O Poderoso Chefão Negro: a obra-prima de Ridley Scott com Denzel Washington está na Netflix Divulgação / Universal Pictures

O Poderoso Chefão Negro: a obra-prima de Ridley Scott com Denzel Washington está na Netflix

Um motorista da máfia, negro, assume os negócios de seu patrão e se torna o rei da heroína na Nova York da década de 1970, até começar a ser caçado por um policial que ama seu ofício. Esse não parece um argumento que prima pelo realismo, mas “O Gângster” comprova seu DNA factual à medida que a história toma corpo. 

Os meandros caudalosos e as várias armadilhas quase improváveis recompensam quem consegue vencer as mais de duas horas e meia — sem dúvida um empecilho, mormente em tempos de um imediatismo criminoso, que faz com que pareça desperdício qualquer segundo adicional numa tomada mais sublime — com uma história que ataca o oportunismo e a hipocrisia de seu personagem central, questionando ainda o que vem mesmo a ser justiça. Tipos como o protagonista e seu algoz, tão magnéticos quanto perigosos, são um capítulo à parte na história do cinema, precisamente por reunirem personalidades antagônicas, mas que se complementam.

Frank Lucas (1930-2019), decerto um dos melhores papéis da rica carreira de Denzel Washington e um dos mais bem-elaborados do cinema, seria um potencial candidato ao título de empresário mais bem-sucedido da América, não fosse por estar no lado nebuloso dos trilhos. Dedicado ao ponto de vislumbrar oportunidades onde os demais enxergam somente problemas, Frank encara a Guerra do Vietnã (1955-1975) como o elemento histórico que pode alavancar o tráfico de entorpecentes pesados na América. 

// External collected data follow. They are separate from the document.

-- ==== Sys2Proof/Certificates/Slice0/Obligations.lean ====
section
/-! DEFINITION. The statements for the provers. Nothing here is about a program; a statement about a free value holds
for every value of it. -/

open Sys2Proof Sys2Proof.Machine

/-! ## Encoding -/

/-- The eight words of 30_encoding.md section 2, written out as their bytes, least significant first (R77; log 24),
decode to their commands; two words beside the map do not decode. -/
def Obligations.OpcodeMapWordsDecode : Prop :=
  decode [0x00, 0x00, 0x00, 0x00] = .ok (.nop, []) ∧ decode [0x01, 0x00, 0x00, 0x00] = .ok (.initCb, []) ∧
  decode [0x02, 0x00, 0x00, 0x00] = .ok (.encodeIdx, []) ∧ decode [0x03, 0x00, 0x00, 0x00] = .ok (.genKs, []) ∧
  decode [0x04, 0x00, 0x00, 0x00] = .ok (.hdrLoad, []) ∧ decode [0x05, 0x00, 0x00, 0x00] = .ok (.hdrStore, []) ∧
  decode [0x10, 0x00, 0x00, 0x00] = .ok (.encrypt, []) ∧ decode [0x11, 0x00, 0x00, 0x00] = .ok (.decrypt, []) ∧
  decode [0x10, 0x01, 0x00, 0x00] = .error .reservedField ∧ decode [0x06, 0x00, 0x00, 0x00] = .error .reservedOpcode

/-- R103: a word selects a command exactly when its reserved field is zero and its opcode is the command's. -/
def Obligations.WordSelectsCommandByOpcode : Prop :=
  ∀ w : Word,
    (decodeWord w = .ok .nop ↔ w.extractLsb' 8 24 = 0 ∧ w.extractLsb' 0 8 = 0x00) ∧
    (decodeWord w = .ok .initCb ↔ w.extractLsb' 8 24 = 0 ∧ w.extractLsb' 0 8 = 0x01) ∧
    (decodeWord w = .ok .encodeIdx ↔ w.extractLsb' 8 24 = 0 ∧ w.extractLsb' 0 8 = 0x02) ∧
    (decodeWord w = .ok .genKs ↔ w.extractLsb' 8 24 = 0 ∧ w.extractLsb' 0 8 = 0x03) ∧
    (decodeWord w = .ok .hdrLoad ↔ w.extractLsb' 8 24 = 0 ∧ w.extractLsb' 0 8 = 0x04) ∧
    (decodeWord w = .ok .hdrStore ↔ w.extractLsb' 8 24 = 0 ∧ w.extractLsb' 0 8 = 0x05) ∧
    (decodeWord w = .ok .encrypt ↔ w.extractLsb' 8 24 = 0 ∧ w.extractLsb' 0 8 = 0x10) ∧
    (decodeWord w = .ok .decrypt ↔ w.extractLsb' 8 24 = 0 ∧ w.extractLsb' 0 8 = 0x11)

/-- Decode and encode agree both ways: a command's bytes decode to it and leave the rest, and a word that decodes is
the word of what it decodes to. -/
def Obligations.DecodeAndEncodeAgree : Prop :=
  (∀ (i : Instr) (rest : List Byte), decode (bytesOfWord (encode i) ++ rest) = .ok (i, rest)) ∧
  ∀ (w : Word) (i : Instr), decodeWord w = .ok i → encode i = w

/-! ## One step, acceptance and the register port -/

/-- The next input is a command word that decodes to i, and the engine is idle: the step is exec of i on the accepted
state (R130: DONE, ERR and ERRCODE 0, OVR kept, BUSY set), and then `ended`, which settles the races of this and other
instances' commands and records what the command changed. The input list, the hazard windows with their record, the
other instances' open commands and `idxWritten` are the model's own (log 1, log 9, log 11, log 14). -/
def Obligations.StepRunsDecodedCommand : Prop :=
  ∀ (s : State) (w : Word) (i : Instr) (rest : List Event), s.events = .command w :: rest → s.phase = .idle →
    decodeWord w = .ok i →
    let opened := (s.others.map OtherCommand.window).foldl Window.meet
      ⟨w, (s.ranges (.ok i)).1, (s.ranges (.ok i)).2, ⟨⟨0, 0⟩, false, false⟩, [], [], false⟩
    step s = ended (exec i { s with
      events := rest
      status := ⟨false, false, s.status.ovr, 0⟩
      phase := .busy ⟨w, .a0, 0, [], none⟩
      windows := opened :: s.windows
      others := s.others.map fun o => o.meet opened
      idxWritten := false })

/-- A host write of CMD while idle accepts the word and does nothing else: the sequencer stands at its first action.
(`windows`, `others` and `idxWritten` are the model's own records, log 9, log 11 and log 14.) -/
def Obligations.CmdWriteWhileIdleIsAccepted : Prop :=
  ∀ (s : State) (w : Word) (rest : List Event), s.events = .hostWrite (s.platform.regBase + 0x08) 4 w :: rest →
    s.phase = .idle →
    step s = .next { s with
      events := rest
      status := ⟨false, false, s.status.ovr, 0⟩
      phase := .busy ⟨w, .a0, 0, [], none⟩
      windows := s.newWindow w :: s.windows
      others := s.others.map fun o => o.meet (s.newWindow w)
      idxWritten := false }

/-- R131: a write to CMD while a command runs is dropped and sets OVR, also when it stands for a whole command. -/
def Obligations.CmdWriteWhileBusyIsDropped : Prop :=
  ∀ (s : State) (w : Word) (rest : List Event),
    s.events = .hostWrite (s.platform.regBase + 0x08) 4 w :: rest ∨ s.events = .command w :: rest →
    s.phase ≠ .idle →
    step s = .next { s with events := rest, status := { s.status with ovr := true } }

/-- R138: every word outside the opcode map, offered while idle, ends at once with ERR and code 1 and changes nothing
else, where the invariant holds; offered while busy it is dropped and sets OVR, not ERR. (`windows` and `idxWritten`
are the model's own records, log 11 and log 14.) -/
def Obligations.IllegalWordEndsWithCodeOne : Prop :=
  ∀ (s : State) (w : Word) (rest : List Event), s.events = .command w :: rest →
    (w.extractLsb' 8 24 ≠ 0 ∨
      (w.extractLsb' 0 8).toNat ∉ [0x00, 0x01, 0x02, 0x03, 0x04, 0x05, 0x10, 0x11]) →
    ∃ t, step s = .next t ∧
      (s.Inv → s.phase = .idle → t = { s with
        events := rest, status := ⟨false, true, s.status.ovr, 1⟩, windows := t.windows, idxWritten := t.idxWritten }) ∧
      (s.phase ≠ .idle → t = { s with events := rest, status := { s.status with ovr := true } })

/-- R228: while BUSY = 1 a write to CMD or to a read-write register other than STATUS is dropped and sets OVR; it
changes nothing else, neither ERR nor the running command, and raises no interrupt. -/
def Obligations.OperandWritesWhileBusyAreDropped : Prop :=
  ∀ (s : State) (offset : Nat) (v : Word) (rest : List Event),
    s.events = .hostWrite (s.platform.regBase + offset) 4 v :: rest → s.phase ≠ .idle →
    offset ∈ [0x00, 0x08, 0x0C, 0x10, 0x14, 0x18, 0x20, 0x24, 0x28, 0x2C, 0x30, 0x38] →
    ∃ t, step s = .next t ∧ t = { s with events := rest, status := { s.status with ovr := true } } ∧ t.irq = s.irq

/-- While idle a write to a read-write register sets that register, CTRL to its two bits and NONCE_RND to its low
sixteen, and changes nothing else. (`idxWritten` is the model's own record, log 14.) -/
def Obligations.OperandWritesWhileIdleAreDone : Prop :=
  ∀ (s : State) (v : Word) (rest : List Event), s.phase = .idle →
    let write := fun offset => step { s with events := .hostWrite (s.platform.regBase + offset) 4 v :: rest }
    let s := { s with events := rest }
    write 0x00 = .next { s with ctrl := ⟨v.getLsbD 0, v.getLsbD 1⟩ } ∧
    write 0x0C = .next { s with keyBits := v } ∧
    write 0x10 = .next { s with srcAddr := v } ∧
    write 0x14 = .next { s with dstAddr := v } ∧
    write 0x18 = .next { s with len := v } ∧
    write 0x20 = .next { s with nonceLo := v } ∧
    write 0x24 = .next { s with nonceHi := v } ∧
    write 0x28 = .next { s with nonceRnd := v.extractLsb' 0 16 } ∧
    write 0x2C = .next { s with seqLo := v } ∧
    write 0x30 = .next { s with seqHi := v } ∧
    write 0x38 = .next { s with idx := v, idxWritten := true }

Ao assistir a uma reportagem que denunciava o vício em opioides dos soldados americanos no Sudeste Asiático, crescente a ponto de se tornar uma epidemia, esse novo gângster encara a parcela de risco que há na máfia (e em tudo quanto pode existir de ilegal) e viaja em pessoa ao palco dos confrontos, a fim de negociar ele mesmo a aquisição de cem quilos da heroína mais pura que conseguisse. Não demora e essa carga se multiplica, por cinco, por dez, até que Frank se torne o chefão do cartel do Harlem, o mais poderoso de Nova York, e o novo mandachuva do bairro de maioria negra da periferia da cidade. 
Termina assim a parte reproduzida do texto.